## Action item
Write out the stretch of lines below that begins at the line with "confirming round, if" and ends at the line with "if mayConfirm &&", including both, exactly as given and nothing more.

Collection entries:

-- ==== Sys2Proof/Machine/Service.lean ====
section
/-! DEFINITION. The service controller's operations: the service state (R100), scanning (R102 to R105), camping (R106 to
R108), idle evaluation (R109 to R111), the needs and the opening of the connection (R115), and the traffic chain (R117,
R118). -/

namespace Sys2Proof.Machine

/-! ### The service state -/

/-- The handover unit learns of a change of service state and may reset the connected ranking (R124). -/
def State.handoverOnService (s : State) (old new : ServiceState) : State :=
  let wasLinked := old == .linked || old == .switching || old == .returning
  let nowIdle := new == .camped || new == .scanning || new == .shelved
  if (new == .linked && old == .connecting) || (wasLinked && nowIdle) then s.rankingReset else s

/-- The service state changes: the paging unit and then the handover unit are told, and the anchor is cleared for SCANNING
and SHELVED (R48, R100). On entering CAMPED the connection is opened in the same handling if a need is raised (R115). -/
def State.moveService (s : State) (new : ServiceState) : State :=
  let old := s.svc.state
  if new == old then s
  else
    let s : State := { s with svc := { s.svc with state := new } }
    let s := (s.pagingOnService old new).handoverOnService old new
    let s : State :=
      if new == .scanning || new == .shelved then { s with air := { s.air with anchor := none } } else s
    if new == .camped then s.push .openCheck else s

/-- A state that the host is told of (R100). -/
def ServiceState.isReported (st : ServiceState) : Bool :=
  st == .scanning || st == .camped || st == .linked || st == .shelved

/-- SERVICE-CHANGED is raised when the state is one the host is told of and differs from the reported service (R100). -/
def State.reportService (s : State) : State :=
  let new := s.svc.state
  if new.isReported && s.svc.reported != some new then
    let s' : State := { s with svc := { s.svc with reported := some new } }
    match s.svc.reported with
    | some old => s'.raise .serviceChanged [byte old.code, byte new.code]
    | none => s'
  else s

/-- A change of the service state (R100). -/
def State.setService (s : State) (new : ServiceState) : State := (s.moveService new).reportService

/-! ### Scanning -/

/-- The scan record changes. -/
def State.modScan (s : State) (f : Scan → Scan) : State := { s with svc := { s.svc with scan := s.svc.scan.map f } }

/-- A scan record with an empty candidate list (R102). -/
def Scan.fresh : Scan where
  window := none
  order := .unbuilt
  candidates := []
  confirm := none
  reUsed := false
  deadline := none
  retry := none

/-- A SCAN window was placed (R102). -/
def State.scanPlaced (s : State) (id : Nat) : State :=
  s.modScan fun c => { c with window := some id, order := .unbuilt, deadline := none, retry := none }

/-- A SCAN window is requested; refused, the scan retry tick is set (R102). -/
def State.requestScan (s : State) (earliest : Tick) : State :=
  s.ask (.floating .scan .service 16384 earliest none) .scan (fun s id _ _ => s.scanPlaced id)
    fun s _ =>
    s.modScan fun c =>
      { c with window := none, order := .unbuilt, deadline := none, retry := some (after s.now 32768) }

/-- SCANNING is entered: no record SERVING, the camp tick and the serving-unsuitable run cleared, the camp and connection
records dropped, and a SCAN window requested from now for a loss of service, else from now + backoff (R102). -/
def State.enterScanning (s : State) (loss : Bool) : State :=
  let s := (s.setService .scanning).demoteServing
  let s : State :=
    { s with svc :=
      { s.svc with
        campTick := none, unsuitable := 0, camp := none, conn := Conn.idle, scan := some Scan.fresh } }
  s.requestScan (if loss then s.now else after s.now s.svc.backoff)

/-- The scan backoff doubles, to 1048576 at most (R104). -/
def State.doubleBackoff (s : State) : State :=
  { s with svc := { s.svc with backoff := min 1048576 (2 * s.svc.backoff) } }

/-- A fruitless scan: the backoff doubles and a new SCAN window is requested from now + backoff (R104). -/
def State.fruitless (s : State) : State :=
  let s := s.doubleBackoff
  let s : State := { s with svc := { s.svc with scan := some Scan.fresh } }
  s.requestScan (after s.now s.svc.backoff)

/-- The record with the highest value, ties going to the lower channel, then the lower beacon code. -/
def bestBy (value : Cell → Int) : List Cell → Option Cell
  | [] => none
  | c :: cs =>
    match bestBy value cs with
    | none => some c
    | some d => if value d < value c || (value d == value c && keyBelow c.key d.key) then some c else some d

/-- The level of a record, of those that have one. -/
def Cell.levelOr (c : Cell) : Int := c.level.getD 0

/-! ### Camping -/

/-- The camp record changes. -/
def State.modCamp (s : State) (f : Camp → Camp) : State := { s with svc := { s.svc with camp := s.svc.camp.map f } }

/-- The ACCESS window of a camp attempt was placed (R106). -/
def State.campPlaced (s : State) (id : Nat) : State :=
  s.modCamp fun c => { c with window := some id, req := .unbuilt, deadline := none }

/-- The ACCESS window of a camp attempt is requested; refused, it counts as not run (R106). -/
def State.requestCamp (s : State) : State :=
  s.ask (.floating .access .service 3277 s.now (some (after s.now 32768))) .camp (fun s id _ _ => s.campPlaced id)
    fun s blocked =>
    (s.modCamp fun c => { c with window := none, req := .unbuilt }).push (.campNotRun (if blocked then some none else none))

/-- A camp attempt begins on a target (R106). -/
def State.beginCamp (s : State) (target : CellKey) (purpose : CampPurpose) : State :=
  let c : Camp :=
    { target := target, purpose := purpose, barredOrigin := purpose != .scan && s.meas.params.barred, notRun := 0,
      peerBlocked := false, peerStation := none, window := none, req := .unbuilt, deadline := none }
  let s : State := { s with svc := { s.svc with camp := some c } }
  (s.setService .camping).requestCamp

/-- A confirming round's window was placed: the controller records it, and the measurement unit makes its round (R52, R90,
R105). -/
def State.confirmPlaced (s : State) (id : Nat) (start stop : Tick) : State :=
  (s.modScan fun c => { c with confirm := some id }).addRound id start stop

/-- A confirming round is requested for candidates that lack a second sample; refused, the scan is fruitless (R105). -/
def State.confirmRound (s : State) : State :=
  s.ask (.floating .measure .service (33 + 16 * s.roundSize true) s.now (some (after s.now 65536))) .confirm
    (fun s id start stop => s.confirmPlaced id start stop)
    fun s _ => s.fruitless

/-- The candidates of the scan record that are in the table. -/
def State.candidateCells (s : State) : List Cell :=
  match s.svc.scan with
  | some c => c.candidates.filterMap s.cell?
  | none => []

/-- The scan candidates are judged (R104): the best passing one, those without a penalty first; else a confirming round, if
one may still be asked for and a candidate fails on its sample count alone; else the scan is fruitless. -/
def State.judgeScan (s : State) (mayConfirm : Bool) : State :=
  let p := s.meas.params
  let cs := s.candidateCells
  let pass := cs.filter (·.neighbourTest p)
  let best :=
    match bestBy Cell.levelOr (pass.filter (·.penalty == 0)) with
    | some c => some c
    | none => bestBy Cell.levelOr pass
  match best with
  | some c => State.beginCamp { s with svc := { s.svc with scan := none } } c.key .scan
  | none =>
    if mayConfirm && cs.any (fun c => c.neighbour && c.strong p && c.samples < 2) then s.confirmRound else s.fruitless

/-- A camp attempt ends without success: a failure penalises the target, ACCESS-BLOCKED tells of a peer's blocking, and the
controller falls back to CAMPED or SCANNING (R108). -/
def State.campFailed (s : State) (c : Camp) (penal : Bool) : State :=
  let s := if penal then s.penalise c.target else s
  let s := if c.peerBlocked then s.raise .accessBlocked [0, byteOr c.peerStation, byte c.notRun] else s
  let s := (s.releaseOpt .service c.window).removeReq c.req
  let s : State := { s with svc := { s.svc with camp := none } }
  if c.purpose != .scan && s.servingTest then
    State.setService { s with svc := { s.svc with unsuitable := 0 } } .camped
  else if c.purpose == .scan then s.doubleBackoff.enterScanning false
  else s.enterScanning true

/-- A camp attempt's window did not run (R106): requested again up to three times, then the attempt is abandoned. The manual
does not say whether a CAMP-REQ that is being sent at the outcome, and then completes, counts for the new window: the model
disregards that "sent" (assumption log, entry 17). -/
def State.campNotRun (s : State) (blocked : Option (Option Nat)) : State :=
  match s.svc.camp with
  | none => s
  | some c =>
    let c : Camp :=
      { c with
        notRun := c.notRun + 1
        peerBlocked := c.peerBlocked || blocked.isSome
        peerStation := match blocked with
          | some (some st) => some st
          | _ => c.peerStation
        window := none
        req := .unbuilt }
    let s : State := { s with svc := { s.svc with camp := some c } }
    if c.notRun < 3 then s.requestCamp else s.campFailed c false

/-! ### Idle evaluation -/

/-- The idle serving rank R_s = F_s + 16·H_eff (R101). -/
def State.servingRank (s : State) (f : Int) : Int := f + 16 * (s.meas.params.hystEff s.svc.mobility : Int)

/-- A neighbour is better: it passes the neighbour test and R_n > R_s; none is when F_s is absent (R109). -/
def Cell.better (c : Cell) (p : Params) (servingRank : Option Int) : Bool :=
  match servingRank, c.level with
  | some r, some f => c.neighbourTest p && r < c.rankOf f
  | _, _ => false

/-- Better-since is set for a better record that has none, and cleared for one that is not better (R109, R122). -/
def Cell.clock (c : Cell) (better : Bool) (now : Tick) : Cell :=
  if better then (if c.betterSince.isNone then { c with betterSince := some now } else c) else { c with betterSince := none }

## Solution to the problem
/-- The scan candidates are judged (R104): the best passing one, those without a penalty first; else a confirming round, if
one may still be asked for and a candidate fails on its sample count alone; else the scan is fruitless. -/
def State.judgeScan (s : State) (mayConfirm : Bool) : State :=
  let p := s.meas.params
  let cs := s.candidateCells
  let pass := cs.filter (·.neighbourTest p)
  let best :=
    match bestBy Cell.levelOr (pass.filter (·.penalty == 0)) with
    | some c => some c
    | none => bestBy Cell.levelOr pass
  match best with
  | some c => State.beginCamp { s with svc := { s.svc with scan := none } } c.key .scan
  | none =>
    if mayConfirm && cs.any (fun c => c.neighbour && c.strong p && c.samples < 2) then s.confirmRound else s.fruitless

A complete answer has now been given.